WHAT THE TASK ASKS:
Examine the records below. Report how many of their lines contain the word "BitVec", with no other content.

Stored items:
****************************************
-- ==== Sys2Proof/Laws/StaysB.lean ====
section
/-! SUPPORT. Laws/StaysB.lean: every operation and meaning of Line, Exc, CoreCtl, DieOff, FaultOps, TimeBaseOps, NetOps, Reports, Summary, PowerOps, DbgCtl, Coding, LaceOps, FaultCtl, OutOps keeps the canonical
form, the variant and the queue of waiting commands (Stays); each lemma says it of one definition, whose helpers have theirs before it. -/
namespace Sys2Proof.Machine

theorem State.recurRoll_stays {z s : State} (h : Stays z s)  :
  Stays z (State.recurRoll s) := by
  unfold State.recurRoll
  repeat' with_reducible (first | assumption | apply State.withFlt_stays | apply Stays.ite | split | dsimp only)

theorem State.recurHit_stays {z s : State} (h : Stays z s) (kind : Nat) :
  Stays z (State.recurHit s kind) := by
  unfold State.recurHit
  repeat' with_reducible (first | assumption | apply State.setEvt_stays | apply State.putBit_stays | apply Stays.ite | split | dsimp only)

theorem State.logTransient_stays {z s0 : State} (h : Stays z s0) (r : Rec) :
  Stays z (State.logTransient s0 r) := by
  unfold State.logTransient
  repeat' with_reducible (first | assumption | apply State.recurHit_stays | apply State.recurRoll_stays | apply State.logRec_stays | apply State.withFlt_stays | apply Stays.ite | split | dsimp only)

theorem State.recurLowered_stays {z s : State} (h : Stays z s) (was : Nat) :
  Stays z (State.recurLowered s was) := by
  unfold State.recurLowered
  repeat' with_reducible (first | intro _ | assumption | apply State.recurHit_stays | apply State.each_stays | apply Stays.ite | split | dsimp only)

theorem State.endTest_stays {z s : State} (h : Stays z s) (u : BitVec 16) :
  Stays z (State.endTest s u) := by
  unfold State.endTest
  repeat' with_reducible (first | intro _ | assumption | apply State.each_stays | apply State.wr_stays | apply State.setFld_stays | apply Stays.ite | dsimp only | split | apply foldl_stays)

theorem State.testFail_stays {z s : State} (h : Stays z s) (u : BitVec 16) (cause : Nat) (r : Rec) :
  Stays z (State.testFail s u cause r) := by
  unfold State.testFail
  repeat' with_reducible (first | assumption | apply State.endTest_stays | apply State.stopUnit_stays | apply State.queueSummary_stays | apply State.permEvent_stays | apply State.logRec_stays | apply Stays.ite | split | dsimp only)

theorem State.bankUe_stays {z s : State} (h : Stays z s) (u : BitVec 16) :
  Stays z (State.bankUe s u) := by
  unfold State.bankUe
  repeat' with_reducible (first | assumption | apply State.testFail_stays | apply State.retire_stays | apply State.withFlt_stays | apply Stays.ite | split | dsimp only)

theorem State.correctLine_stays {z s : State} (h : Stays z s) (r : Region) (a : Nat) :
  Stays z (State.correctLine s r a) := by
  unfold State.correctLine
  repeat' with_reducible (first | assumption | apply State.advSat_stays | apply State.putLine_stays | apply Stays.ite)

theorem State.poisonLine_stays {z s : State} (h : Stays z s) (r : Region) (a : Nat) :
  Stays z (State.poisonLine s r a) := by
  unfold State.poisonLine
  repeat' with_reducible (first | assumption | apply State.advSat_stays | apply State.putLine_stays | apply State.putBit_stays | apply State.setFld_stays | apply State.wr_stays | apply State.bankUe_stays | apply State.logRec_stays | apply Stays.ite)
****************************************
RESULT OF THE EXERCISE:
3